Requirement:
Please reproduce exactly the lines from the start of the records through the one containing "side b f [2])", and nothing more.

[Extracted material Boundary: Start]

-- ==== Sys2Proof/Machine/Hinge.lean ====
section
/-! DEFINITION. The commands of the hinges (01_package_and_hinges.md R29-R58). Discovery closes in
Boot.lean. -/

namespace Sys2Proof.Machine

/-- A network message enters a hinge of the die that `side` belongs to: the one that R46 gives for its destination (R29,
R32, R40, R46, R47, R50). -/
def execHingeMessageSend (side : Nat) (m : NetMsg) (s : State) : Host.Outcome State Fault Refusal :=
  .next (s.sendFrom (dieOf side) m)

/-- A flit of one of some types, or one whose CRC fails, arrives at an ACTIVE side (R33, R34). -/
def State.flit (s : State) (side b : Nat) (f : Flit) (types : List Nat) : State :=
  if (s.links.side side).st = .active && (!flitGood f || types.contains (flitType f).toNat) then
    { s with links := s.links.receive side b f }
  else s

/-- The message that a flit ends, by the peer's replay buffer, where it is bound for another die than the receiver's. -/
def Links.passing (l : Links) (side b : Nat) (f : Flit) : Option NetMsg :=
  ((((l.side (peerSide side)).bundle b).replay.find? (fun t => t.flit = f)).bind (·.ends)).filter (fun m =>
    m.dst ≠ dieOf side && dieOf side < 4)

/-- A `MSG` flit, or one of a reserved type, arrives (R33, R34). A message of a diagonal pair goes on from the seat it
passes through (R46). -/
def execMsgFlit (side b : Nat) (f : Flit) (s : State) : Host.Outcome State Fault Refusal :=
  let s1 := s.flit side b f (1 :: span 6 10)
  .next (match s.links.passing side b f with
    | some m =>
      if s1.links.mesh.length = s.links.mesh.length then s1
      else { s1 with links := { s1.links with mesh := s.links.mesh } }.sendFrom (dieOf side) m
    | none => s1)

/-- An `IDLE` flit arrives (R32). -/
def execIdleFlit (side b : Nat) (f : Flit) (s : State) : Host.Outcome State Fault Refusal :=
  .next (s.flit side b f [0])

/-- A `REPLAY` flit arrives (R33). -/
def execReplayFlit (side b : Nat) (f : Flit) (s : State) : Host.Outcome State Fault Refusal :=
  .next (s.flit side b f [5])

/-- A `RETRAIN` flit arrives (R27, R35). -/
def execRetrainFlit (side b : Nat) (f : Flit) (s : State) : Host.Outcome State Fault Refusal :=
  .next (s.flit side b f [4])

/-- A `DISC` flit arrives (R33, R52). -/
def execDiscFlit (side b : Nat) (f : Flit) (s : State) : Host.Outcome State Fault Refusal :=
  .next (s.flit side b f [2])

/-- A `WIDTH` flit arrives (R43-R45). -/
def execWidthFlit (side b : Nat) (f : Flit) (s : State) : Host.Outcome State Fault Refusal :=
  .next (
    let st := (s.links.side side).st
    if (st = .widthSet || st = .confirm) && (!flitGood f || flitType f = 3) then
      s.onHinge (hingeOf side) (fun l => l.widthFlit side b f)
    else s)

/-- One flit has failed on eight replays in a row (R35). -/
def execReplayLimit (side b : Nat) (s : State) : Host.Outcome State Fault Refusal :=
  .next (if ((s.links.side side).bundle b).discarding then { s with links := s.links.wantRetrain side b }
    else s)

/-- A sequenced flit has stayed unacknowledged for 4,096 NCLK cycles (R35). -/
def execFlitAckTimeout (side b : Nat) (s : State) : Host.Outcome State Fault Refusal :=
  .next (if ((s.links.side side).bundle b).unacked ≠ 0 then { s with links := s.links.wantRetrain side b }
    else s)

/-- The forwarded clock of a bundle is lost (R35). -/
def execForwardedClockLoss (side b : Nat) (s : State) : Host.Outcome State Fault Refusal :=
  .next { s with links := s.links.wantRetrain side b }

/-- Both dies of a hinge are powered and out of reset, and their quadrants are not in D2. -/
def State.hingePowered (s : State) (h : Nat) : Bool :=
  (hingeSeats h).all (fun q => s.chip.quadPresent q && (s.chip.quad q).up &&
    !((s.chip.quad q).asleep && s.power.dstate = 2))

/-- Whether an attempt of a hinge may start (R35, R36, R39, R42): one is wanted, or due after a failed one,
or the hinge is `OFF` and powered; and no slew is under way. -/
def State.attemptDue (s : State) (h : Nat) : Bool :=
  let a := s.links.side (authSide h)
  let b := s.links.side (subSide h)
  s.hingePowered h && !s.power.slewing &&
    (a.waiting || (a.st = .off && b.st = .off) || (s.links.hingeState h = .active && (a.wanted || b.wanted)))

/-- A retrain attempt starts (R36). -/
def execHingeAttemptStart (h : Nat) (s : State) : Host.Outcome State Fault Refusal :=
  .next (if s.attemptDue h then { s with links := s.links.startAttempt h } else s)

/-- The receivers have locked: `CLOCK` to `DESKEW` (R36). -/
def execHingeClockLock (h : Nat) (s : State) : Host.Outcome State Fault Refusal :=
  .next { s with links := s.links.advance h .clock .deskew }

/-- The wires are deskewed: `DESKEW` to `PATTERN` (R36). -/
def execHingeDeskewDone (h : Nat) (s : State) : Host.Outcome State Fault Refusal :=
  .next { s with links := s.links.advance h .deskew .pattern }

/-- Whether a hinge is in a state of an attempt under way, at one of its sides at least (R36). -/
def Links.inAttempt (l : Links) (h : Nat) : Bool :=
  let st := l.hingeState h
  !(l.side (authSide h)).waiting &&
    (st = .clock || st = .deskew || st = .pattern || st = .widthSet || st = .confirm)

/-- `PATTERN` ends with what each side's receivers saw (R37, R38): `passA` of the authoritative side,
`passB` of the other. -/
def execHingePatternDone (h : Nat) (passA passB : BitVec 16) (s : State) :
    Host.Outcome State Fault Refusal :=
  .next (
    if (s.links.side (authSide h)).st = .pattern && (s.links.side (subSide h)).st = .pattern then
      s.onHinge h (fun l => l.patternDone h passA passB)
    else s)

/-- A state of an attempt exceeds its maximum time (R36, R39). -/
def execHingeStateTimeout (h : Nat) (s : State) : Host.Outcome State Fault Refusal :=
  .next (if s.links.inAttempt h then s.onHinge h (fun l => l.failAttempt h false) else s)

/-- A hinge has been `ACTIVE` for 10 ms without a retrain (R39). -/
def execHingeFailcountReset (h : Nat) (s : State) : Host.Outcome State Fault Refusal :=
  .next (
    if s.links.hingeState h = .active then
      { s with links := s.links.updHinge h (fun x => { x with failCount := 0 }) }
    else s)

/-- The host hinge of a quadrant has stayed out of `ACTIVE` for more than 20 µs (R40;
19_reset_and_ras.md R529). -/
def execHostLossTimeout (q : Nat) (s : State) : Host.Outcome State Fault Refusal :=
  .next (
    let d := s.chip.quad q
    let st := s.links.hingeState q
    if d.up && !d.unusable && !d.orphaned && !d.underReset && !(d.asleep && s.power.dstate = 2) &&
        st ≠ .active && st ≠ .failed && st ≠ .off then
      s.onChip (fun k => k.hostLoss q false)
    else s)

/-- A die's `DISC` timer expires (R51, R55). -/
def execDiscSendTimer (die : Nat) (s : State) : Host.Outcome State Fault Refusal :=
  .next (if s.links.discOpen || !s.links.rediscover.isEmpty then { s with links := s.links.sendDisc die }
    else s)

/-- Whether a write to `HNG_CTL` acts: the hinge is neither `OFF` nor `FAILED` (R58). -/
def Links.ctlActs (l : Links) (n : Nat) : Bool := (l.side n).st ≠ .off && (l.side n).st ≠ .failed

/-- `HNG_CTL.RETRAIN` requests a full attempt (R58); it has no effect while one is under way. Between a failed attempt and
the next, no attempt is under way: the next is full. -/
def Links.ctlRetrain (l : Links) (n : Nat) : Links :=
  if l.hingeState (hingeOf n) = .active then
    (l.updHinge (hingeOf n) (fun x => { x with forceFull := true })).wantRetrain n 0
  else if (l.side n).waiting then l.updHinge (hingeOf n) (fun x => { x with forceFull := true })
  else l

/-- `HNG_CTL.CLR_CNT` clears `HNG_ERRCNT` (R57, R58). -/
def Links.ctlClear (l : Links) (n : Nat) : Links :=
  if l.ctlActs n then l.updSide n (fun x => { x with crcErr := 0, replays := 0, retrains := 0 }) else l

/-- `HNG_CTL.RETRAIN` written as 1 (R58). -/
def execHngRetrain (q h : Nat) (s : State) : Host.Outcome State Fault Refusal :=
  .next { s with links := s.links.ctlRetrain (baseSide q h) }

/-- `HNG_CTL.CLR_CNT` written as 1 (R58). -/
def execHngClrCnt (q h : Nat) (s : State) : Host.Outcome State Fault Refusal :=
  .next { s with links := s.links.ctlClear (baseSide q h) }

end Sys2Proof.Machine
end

[Extracted material Boundary: End]

Final answer:
-- ==== Sys2Proof/Machine/Hinge.lean ====
section
/-! DEFINITION. The commands of the hinges (01_package_and_hinges.md R29-R58). Discovery closes in
Boot.lean. -/

namespace Sys2Proof.Machine

/-- A network message enters a hinge of the die that `side` belongs to: the one that R46 gives for its destination (R29,
R32, R40, R46, R47, R50). -/
def execHingeMessageSend (side : Nat) (m : NetMsg) (s : State) : Host.Outcome State Fault Refusal :=
  .next (s.sendFrom (dieOf side) m)

/-- A flit of one of some types, or one whose CRC fails, arrives at an ACTIVE side (R33, R34). -/
def State.flit (s : State) (side b : Nat) (f : Flit) (types : List Nat) : State :=
  if (s.links.side side).st = .active && (!flitGood f || types.contains (flitType f).toNat) then
    { s with links := s.links.receive side b f }
  else s

/-- The message that a flit ends, by the peer's replay buffer, where it is bound for another die than the receiver's. -/
def Links.passing (l : Links) (side b : Nat) (f : Flit) : Option NetMsg :=
  ((((l.side (peerSide side)).bundle b).replay.find? (fun t => t.flit = f)).bind (·.ends)).filter (fun m =>
    m.dst ≠ dieOf side && dieOf side < 4)

/-- A `MSG` flit, or one of a reserved type, arrives (R33, R34). A message of a diagonal pair goes on from the seat it
passes through (R46). -/
def execMsgFlit (side b : Nat) (f : Flit) (s : State) : Host.Outcome State Fault Refusal :=
  let s1 := s.flit side b f (1 :: span 6 10)
  .next (match s.links.passing side b f with
    | some m =>
      if s1.links.mesh.length = s.links.mesh.length then s1
      else { s1 with links := { s1.links with mesh := s.links.mesh } }.sendFrom (dieOf side) m
    | none => s1)

/-- An `IDLE` flit arrives (R32). -/
def execIdleFlit (side b : Nat) (f : Flit) (s : State) : Host.Outcome State Fault Refusal :=
  .next (s.flit side b f [0])

/-- A `REPLAY` flit arrives (R33). -/
def execReplayFlit (side b : Nat) (f : Flit) (s : State) : Host.Outcome State Fault Refusal :=
  .next (s.flit side b f [5])

/-- A `RETRAIN` flit arrives (R27, R35). -/
def execRetrainFlit (side b : Nat) (f : Flit) (s : State) : Host.Outcome State Fault Refusal :=
  .next (s.flit side b f [4])

/-- A `DISC` flit arrives (R33, R52). -/
def execDiscFlit (side b : Nat) (f : Flit) (s : State) : Host.Outcome State Fault Refusal :=
  .next (s.flit side b f [2])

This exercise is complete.